# Exercise
Among the records below, find the line that has "def run (i : Instr)"; from there, give the lines again exactly, and stop after the line that has "theorem ready_all (s".

# Records for this exercise
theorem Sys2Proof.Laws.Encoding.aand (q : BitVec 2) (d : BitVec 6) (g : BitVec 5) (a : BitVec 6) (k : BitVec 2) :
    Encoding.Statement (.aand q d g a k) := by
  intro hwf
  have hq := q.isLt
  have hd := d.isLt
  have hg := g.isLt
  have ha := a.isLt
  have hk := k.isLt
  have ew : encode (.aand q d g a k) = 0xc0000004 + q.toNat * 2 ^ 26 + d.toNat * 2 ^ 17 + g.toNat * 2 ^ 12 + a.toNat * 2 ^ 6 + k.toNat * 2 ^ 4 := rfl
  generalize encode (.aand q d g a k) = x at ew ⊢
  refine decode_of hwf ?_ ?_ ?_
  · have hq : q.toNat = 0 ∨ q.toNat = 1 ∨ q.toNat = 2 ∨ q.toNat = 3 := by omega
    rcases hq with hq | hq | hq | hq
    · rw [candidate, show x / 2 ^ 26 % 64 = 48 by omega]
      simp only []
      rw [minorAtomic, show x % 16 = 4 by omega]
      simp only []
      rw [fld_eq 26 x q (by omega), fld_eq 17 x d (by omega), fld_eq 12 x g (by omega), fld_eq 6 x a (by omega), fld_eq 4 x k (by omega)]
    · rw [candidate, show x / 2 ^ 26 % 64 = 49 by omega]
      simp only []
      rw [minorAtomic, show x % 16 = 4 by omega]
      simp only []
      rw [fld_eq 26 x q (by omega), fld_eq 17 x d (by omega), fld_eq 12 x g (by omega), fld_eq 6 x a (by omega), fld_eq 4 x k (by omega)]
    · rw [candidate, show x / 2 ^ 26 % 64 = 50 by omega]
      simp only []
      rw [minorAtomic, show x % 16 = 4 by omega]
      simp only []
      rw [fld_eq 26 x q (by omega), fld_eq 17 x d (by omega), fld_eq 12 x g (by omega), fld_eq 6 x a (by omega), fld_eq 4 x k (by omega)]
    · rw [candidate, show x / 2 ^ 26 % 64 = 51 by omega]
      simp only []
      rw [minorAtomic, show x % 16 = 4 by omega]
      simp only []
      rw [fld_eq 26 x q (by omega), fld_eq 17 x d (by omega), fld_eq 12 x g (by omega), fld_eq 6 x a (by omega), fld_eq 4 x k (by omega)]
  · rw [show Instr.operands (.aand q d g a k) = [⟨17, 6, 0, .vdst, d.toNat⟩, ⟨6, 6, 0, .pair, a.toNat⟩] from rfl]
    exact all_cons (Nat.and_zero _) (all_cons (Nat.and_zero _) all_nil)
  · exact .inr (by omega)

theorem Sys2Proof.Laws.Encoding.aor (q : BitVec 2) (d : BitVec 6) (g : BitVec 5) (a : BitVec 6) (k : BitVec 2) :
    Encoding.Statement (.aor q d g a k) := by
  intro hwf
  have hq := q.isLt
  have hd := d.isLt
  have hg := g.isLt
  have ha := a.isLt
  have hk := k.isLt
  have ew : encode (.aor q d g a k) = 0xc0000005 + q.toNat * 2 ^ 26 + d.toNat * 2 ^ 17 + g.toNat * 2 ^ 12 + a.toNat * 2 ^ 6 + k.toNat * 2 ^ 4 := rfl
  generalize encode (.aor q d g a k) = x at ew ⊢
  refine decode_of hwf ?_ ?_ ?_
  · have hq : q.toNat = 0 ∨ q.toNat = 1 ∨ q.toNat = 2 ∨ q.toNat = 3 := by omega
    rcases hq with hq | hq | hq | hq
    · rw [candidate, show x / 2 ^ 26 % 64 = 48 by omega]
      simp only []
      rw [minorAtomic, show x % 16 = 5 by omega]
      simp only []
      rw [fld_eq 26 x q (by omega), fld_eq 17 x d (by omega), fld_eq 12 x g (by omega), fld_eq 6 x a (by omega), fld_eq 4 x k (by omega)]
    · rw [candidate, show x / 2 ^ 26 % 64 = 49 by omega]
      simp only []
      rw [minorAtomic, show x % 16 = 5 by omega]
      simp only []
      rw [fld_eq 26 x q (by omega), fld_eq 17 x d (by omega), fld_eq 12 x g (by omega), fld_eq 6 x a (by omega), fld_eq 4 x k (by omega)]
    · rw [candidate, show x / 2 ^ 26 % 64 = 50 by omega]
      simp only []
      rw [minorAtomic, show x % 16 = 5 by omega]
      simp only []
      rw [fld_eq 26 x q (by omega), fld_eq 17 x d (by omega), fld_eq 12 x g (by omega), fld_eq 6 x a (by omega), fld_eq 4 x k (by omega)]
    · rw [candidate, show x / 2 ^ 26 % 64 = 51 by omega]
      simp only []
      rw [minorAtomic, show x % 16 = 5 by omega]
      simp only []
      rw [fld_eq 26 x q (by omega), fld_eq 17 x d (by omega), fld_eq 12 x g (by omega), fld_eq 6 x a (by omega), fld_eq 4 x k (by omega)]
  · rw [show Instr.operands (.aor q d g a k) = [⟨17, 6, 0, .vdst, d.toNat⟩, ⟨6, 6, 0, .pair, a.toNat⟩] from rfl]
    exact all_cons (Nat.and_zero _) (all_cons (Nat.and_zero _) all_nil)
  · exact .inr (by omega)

* * *

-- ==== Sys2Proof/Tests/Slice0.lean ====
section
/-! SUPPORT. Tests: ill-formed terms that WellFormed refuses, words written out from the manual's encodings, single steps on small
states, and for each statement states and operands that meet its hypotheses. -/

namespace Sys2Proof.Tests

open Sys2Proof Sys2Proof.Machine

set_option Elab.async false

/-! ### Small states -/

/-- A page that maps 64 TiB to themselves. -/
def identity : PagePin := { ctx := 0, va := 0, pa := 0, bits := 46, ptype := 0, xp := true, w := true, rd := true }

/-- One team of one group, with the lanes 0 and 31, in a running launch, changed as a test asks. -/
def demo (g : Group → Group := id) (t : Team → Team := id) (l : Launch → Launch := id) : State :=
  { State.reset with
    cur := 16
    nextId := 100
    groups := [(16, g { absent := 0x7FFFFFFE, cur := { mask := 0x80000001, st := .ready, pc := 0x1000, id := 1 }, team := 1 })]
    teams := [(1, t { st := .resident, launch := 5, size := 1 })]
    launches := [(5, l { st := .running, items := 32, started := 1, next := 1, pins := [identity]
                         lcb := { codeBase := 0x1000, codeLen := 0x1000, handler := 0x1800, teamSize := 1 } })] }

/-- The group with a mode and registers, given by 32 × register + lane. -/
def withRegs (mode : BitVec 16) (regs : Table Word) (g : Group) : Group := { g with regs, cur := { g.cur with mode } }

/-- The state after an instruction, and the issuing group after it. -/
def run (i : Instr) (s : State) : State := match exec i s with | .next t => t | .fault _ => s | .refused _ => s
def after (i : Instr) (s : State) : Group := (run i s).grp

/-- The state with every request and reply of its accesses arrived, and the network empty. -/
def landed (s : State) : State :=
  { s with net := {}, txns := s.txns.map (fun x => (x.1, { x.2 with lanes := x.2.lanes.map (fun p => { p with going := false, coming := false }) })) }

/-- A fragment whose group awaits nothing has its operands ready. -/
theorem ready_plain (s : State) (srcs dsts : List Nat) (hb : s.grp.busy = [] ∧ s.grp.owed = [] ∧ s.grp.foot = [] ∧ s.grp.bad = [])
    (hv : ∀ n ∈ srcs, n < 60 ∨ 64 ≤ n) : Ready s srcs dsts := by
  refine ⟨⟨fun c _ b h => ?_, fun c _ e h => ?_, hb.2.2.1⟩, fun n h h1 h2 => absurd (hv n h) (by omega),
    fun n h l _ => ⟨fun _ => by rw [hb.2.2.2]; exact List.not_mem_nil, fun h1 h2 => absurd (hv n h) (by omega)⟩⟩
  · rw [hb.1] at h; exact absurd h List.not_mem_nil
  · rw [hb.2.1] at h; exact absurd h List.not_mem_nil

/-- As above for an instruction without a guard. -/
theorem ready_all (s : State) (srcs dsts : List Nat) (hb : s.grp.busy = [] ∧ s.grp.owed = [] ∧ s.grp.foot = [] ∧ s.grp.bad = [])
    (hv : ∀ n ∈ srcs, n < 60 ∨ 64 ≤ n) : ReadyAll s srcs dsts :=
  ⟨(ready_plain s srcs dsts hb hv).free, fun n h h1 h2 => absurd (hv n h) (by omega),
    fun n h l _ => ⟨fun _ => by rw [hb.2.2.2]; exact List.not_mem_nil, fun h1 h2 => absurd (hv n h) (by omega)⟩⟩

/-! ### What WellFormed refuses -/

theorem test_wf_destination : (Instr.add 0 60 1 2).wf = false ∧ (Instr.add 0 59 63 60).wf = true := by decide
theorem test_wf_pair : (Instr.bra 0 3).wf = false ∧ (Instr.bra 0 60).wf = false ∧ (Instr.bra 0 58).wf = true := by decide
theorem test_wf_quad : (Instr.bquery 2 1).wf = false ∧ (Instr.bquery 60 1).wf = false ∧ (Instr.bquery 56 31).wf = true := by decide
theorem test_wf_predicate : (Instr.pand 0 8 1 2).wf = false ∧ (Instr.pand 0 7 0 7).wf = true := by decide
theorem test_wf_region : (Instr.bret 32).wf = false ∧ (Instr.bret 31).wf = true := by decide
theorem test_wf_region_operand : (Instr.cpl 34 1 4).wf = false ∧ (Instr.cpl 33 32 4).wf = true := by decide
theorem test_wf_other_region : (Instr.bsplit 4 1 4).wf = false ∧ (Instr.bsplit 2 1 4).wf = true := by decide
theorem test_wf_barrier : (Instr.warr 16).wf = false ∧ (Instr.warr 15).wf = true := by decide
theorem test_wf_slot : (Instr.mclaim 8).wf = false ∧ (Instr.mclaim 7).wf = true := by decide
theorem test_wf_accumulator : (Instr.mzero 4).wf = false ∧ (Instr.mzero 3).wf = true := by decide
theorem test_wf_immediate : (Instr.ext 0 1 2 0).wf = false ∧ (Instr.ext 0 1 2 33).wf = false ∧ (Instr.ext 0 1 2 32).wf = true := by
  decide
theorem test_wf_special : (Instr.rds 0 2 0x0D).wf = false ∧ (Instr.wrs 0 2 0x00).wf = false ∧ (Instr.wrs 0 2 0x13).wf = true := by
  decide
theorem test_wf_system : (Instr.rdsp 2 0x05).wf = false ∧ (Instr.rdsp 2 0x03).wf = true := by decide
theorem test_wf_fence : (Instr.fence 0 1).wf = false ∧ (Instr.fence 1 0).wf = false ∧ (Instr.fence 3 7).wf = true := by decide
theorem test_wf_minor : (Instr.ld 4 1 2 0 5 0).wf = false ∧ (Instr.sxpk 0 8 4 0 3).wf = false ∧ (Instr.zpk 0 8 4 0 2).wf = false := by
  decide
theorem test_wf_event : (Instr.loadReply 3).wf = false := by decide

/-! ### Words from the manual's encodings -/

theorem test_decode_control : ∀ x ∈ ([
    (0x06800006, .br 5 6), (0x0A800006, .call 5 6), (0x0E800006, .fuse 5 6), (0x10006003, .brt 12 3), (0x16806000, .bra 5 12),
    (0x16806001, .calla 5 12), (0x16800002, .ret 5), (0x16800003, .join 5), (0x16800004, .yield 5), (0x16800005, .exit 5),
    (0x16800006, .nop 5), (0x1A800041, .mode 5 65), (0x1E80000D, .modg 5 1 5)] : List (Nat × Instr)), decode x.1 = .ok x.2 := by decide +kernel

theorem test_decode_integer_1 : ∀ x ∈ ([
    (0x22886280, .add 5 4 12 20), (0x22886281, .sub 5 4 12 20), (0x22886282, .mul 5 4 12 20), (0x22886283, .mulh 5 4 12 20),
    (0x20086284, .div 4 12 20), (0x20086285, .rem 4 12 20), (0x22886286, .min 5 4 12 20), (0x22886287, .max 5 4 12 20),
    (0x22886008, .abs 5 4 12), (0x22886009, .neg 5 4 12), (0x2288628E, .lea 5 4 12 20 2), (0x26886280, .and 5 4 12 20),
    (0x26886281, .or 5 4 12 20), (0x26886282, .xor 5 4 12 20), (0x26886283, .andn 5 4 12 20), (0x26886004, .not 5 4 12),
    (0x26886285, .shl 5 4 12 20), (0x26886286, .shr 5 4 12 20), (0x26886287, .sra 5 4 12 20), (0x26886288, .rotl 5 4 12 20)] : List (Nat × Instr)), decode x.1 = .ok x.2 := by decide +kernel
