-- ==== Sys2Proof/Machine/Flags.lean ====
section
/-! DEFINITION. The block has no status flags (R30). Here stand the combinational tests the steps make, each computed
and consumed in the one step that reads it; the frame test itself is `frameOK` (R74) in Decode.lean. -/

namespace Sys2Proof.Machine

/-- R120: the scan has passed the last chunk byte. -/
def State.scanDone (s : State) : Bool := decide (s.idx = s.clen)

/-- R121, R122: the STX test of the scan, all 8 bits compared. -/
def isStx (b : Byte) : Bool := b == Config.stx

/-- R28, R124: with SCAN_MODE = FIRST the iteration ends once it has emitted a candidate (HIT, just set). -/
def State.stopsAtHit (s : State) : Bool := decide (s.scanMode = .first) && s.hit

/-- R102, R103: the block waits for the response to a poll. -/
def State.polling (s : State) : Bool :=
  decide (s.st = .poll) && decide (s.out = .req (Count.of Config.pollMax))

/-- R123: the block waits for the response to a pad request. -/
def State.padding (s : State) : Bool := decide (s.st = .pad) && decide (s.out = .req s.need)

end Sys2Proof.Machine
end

# Response area
def run (i : Instr) (s : State) : State := match exec i s with | .next t => t | .fault _ => s | .refused _ => s
def after (i : Instr) (s : State) : Group := (run i s).grp

/-- The state with every request and reply of its accesses arrived, and the network empty. -/
def landed (s : State) : State :=
  { s with net := {}, txns := s.txns.map (fun x => (x.1, { x.2 with lanes := x.2.lanes.map (fun p => { p with going := false, coming := false }) })) }

/-- A fragment whose group awaits nothing has its operands ready. -/
theorem ready_plain (s : State) (srcs dsts : List Nat) (hb : s.grp.busy = [] ∧ s.grp.owed = [] ∧ s.grp.foot = [] ∧ s.grp.bad = [])
    (hv : ∀ n ∈ srcs, n < 60 ∨ 64 ≤ n) : Ready s srcs dsts := by
  refine ⟨⟨fun c _ b h => ?_, fun c _ e h => ?_, hb.2.2.1⟩, fun n h h1 h2 => absurd (hv n h) (by omega),
    fun n h l _ => ⟨fun _ => by rw [hb.2.2.2]; exact List.not_mem_nil, fun h1 h2 => absurd (hv n h) (by omega)⟩⟩
  · rw [hb.1] at h; exact absurd h List.not_mem_nil
  · rw [hb.2.1] at h; exact absurd h List.not_mem_nil

/-- As above for an instruction without a guard. -/
theorem ready_all (s : State) (srcs dsts : List Nat) (hb : s.grp.busy = [] ∧ s.grp.owed = [] ∧ s.grp.foot = [] ∧ s.grp.bad = [])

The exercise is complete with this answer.